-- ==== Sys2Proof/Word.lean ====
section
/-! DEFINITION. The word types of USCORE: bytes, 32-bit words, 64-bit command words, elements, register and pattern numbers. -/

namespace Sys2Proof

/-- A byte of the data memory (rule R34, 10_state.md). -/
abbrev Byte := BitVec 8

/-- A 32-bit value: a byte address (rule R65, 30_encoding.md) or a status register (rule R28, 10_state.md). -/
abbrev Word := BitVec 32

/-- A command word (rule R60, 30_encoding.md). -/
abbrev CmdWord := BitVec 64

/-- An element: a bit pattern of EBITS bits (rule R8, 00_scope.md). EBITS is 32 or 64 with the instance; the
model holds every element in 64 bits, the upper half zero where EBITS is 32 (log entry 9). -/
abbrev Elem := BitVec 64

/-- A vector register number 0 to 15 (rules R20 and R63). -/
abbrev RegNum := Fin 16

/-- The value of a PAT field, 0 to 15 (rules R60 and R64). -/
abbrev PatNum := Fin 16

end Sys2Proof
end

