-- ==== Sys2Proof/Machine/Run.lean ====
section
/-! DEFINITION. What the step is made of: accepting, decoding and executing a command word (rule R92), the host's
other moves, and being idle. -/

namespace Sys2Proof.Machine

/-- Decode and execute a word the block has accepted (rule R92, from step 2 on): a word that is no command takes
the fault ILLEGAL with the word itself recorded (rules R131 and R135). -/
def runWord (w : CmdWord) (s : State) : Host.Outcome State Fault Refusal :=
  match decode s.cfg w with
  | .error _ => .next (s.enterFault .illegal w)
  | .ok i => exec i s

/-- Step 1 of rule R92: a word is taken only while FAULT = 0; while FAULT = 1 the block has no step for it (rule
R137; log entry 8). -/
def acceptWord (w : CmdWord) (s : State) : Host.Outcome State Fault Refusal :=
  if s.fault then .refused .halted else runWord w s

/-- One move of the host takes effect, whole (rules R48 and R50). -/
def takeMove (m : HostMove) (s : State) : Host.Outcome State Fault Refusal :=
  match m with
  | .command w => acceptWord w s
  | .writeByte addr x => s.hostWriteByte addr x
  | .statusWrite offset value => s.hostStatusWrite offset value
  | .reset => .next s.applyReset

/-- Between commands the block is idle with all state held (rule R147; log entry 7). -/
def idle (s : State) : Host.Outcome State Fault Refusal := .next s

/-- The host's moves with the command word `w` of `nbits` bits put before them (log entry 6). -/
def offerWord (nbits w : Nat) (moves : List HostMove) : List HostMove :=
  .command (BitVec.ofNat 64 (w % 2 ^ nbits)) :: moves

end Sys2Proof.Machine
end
════
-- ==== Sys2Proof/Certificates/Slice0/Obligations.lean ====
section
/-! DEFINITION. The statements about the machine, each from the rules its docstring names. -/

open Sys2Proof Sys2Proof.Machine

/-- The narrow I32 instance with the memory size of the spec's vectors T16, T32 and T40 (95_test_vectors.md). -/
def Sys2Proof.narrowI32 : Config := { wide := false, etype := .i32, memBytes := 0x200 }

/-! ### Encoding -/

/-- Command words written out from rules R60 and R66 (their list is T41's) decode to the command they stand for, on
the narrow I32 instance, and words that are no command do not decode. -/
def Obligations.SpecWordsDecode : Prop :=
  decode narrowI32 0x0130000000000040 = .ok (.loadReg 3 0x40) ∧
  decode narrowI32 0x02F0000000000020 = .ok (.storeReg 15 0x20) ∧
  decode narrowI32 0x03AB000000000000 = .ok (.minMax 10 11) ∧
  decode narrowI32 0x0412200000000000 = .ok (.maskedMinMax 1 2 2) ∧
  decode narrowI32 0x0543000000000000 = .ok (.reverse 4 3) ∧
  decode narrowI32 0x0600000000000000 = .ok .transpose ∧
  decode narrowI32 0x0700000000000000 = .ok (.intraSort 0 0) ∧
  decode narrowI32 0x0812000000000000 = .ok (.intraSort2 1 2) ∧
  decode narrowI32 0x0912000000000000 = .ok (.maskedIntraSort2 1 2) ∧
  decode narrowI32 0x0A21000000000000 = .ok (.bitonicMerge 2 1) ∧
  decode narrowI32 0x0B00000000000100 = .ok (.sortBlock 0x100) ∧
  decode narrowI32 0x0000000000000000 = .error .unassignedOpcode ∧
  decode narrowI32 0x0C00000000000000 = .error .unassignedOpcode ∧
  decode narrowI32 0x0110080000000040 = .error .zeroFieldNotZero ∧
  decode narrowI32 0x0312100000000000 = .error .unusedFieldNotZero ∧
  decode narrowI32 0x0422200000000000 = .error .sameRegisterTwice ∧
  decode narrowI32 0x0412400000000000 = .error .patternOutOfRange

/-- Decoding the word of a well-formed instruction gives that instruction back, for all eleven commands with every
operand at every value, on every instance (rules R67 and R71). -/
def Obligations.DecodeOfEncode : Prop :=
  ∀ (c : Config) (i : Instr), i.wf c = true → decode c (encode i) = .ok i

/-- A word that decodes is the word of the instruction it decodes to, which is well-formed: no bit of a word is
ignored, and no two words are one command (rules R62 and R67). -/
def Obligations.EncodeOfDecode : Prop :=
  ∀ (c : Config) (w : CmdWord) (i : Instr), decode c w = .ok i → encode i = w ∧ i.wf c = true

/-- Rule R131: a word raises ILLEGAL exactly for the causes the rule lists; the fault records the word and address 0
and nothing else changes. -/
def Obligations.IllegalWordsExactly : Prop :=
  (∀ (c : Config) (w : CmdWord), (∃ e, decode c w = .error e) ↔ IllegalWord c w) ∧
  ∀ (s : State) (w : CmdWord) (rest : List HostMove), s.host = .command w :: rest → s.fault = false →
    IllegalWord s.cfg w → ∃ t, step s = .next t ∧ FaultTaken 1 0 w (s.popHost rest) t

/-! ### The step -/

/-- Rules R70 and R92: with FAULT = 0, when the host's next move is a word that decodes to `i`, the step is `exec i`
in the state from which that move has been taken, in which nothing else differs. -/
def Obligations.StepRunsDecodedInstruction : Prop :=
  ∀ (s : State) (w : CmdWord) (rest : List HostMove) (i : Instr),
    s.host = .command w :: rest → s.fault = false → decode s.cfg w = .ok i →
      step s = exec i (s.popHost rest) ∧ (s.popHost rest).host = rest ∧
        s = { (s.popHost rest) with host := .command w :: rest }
════
The output should be exactly the lines above from the line containing "decode narrowI32 0x02F0000000000020" to the line containing "decode narrowI32 0x0412400000000000", inclusive, with no other lines.

  decode narrowI32 0x02F0000000000020 = .ok (.storeReg 15 0x20) ∧
  decode narrowI32 0x03AB000000000000 = .ok (.minMax 10 11) ∧
  decode narrowI32 0x0412200000000000 = .ok (.maskedMinMax 1 2 2) ∧
  decode narrowI32 0x0543000000000000 = .ok (.reverse 4 3) ∧
  decode narrowI32 0x0600000000000000 = .ok .transpose ∧
  decode narrowI32 0x0700000000000000 = .ok (.intraSort 0 0) ∧
  decode narrowI32 0x0812000000000000 = .ok (.intraSort2 1 2) ∧
  decode narrowI32 0x0912000000000000 = .ok (.maskedIntraSort2 1 2) ∧
  decode narrowI32 0x0A21000000000000 = .ok (.bitonicMerge 2 1) ∧
  decode narrowI32 0x0B00000000000100 = .ok (.sortBlock 0x100) ∧
  decode narrowI32 0x0000000000000000 = .error .unassignedOpcode ∧
  decode narrowI32 0x0C00000000000000 = .error .unassignedOpcode ∧
  decode narrowI32 0x0110080000000040 = .error .zeroFieldNotZero ∧
  decode narrowI32 0x0312100000000000 = .error .unusedFieldNotZero ∧
  decode narrowI32 0x0422200000000000 = .error .sameRegisterTwice ∧
  decode narrowI32 0x0412400000000000 = .error .patternOutOfRange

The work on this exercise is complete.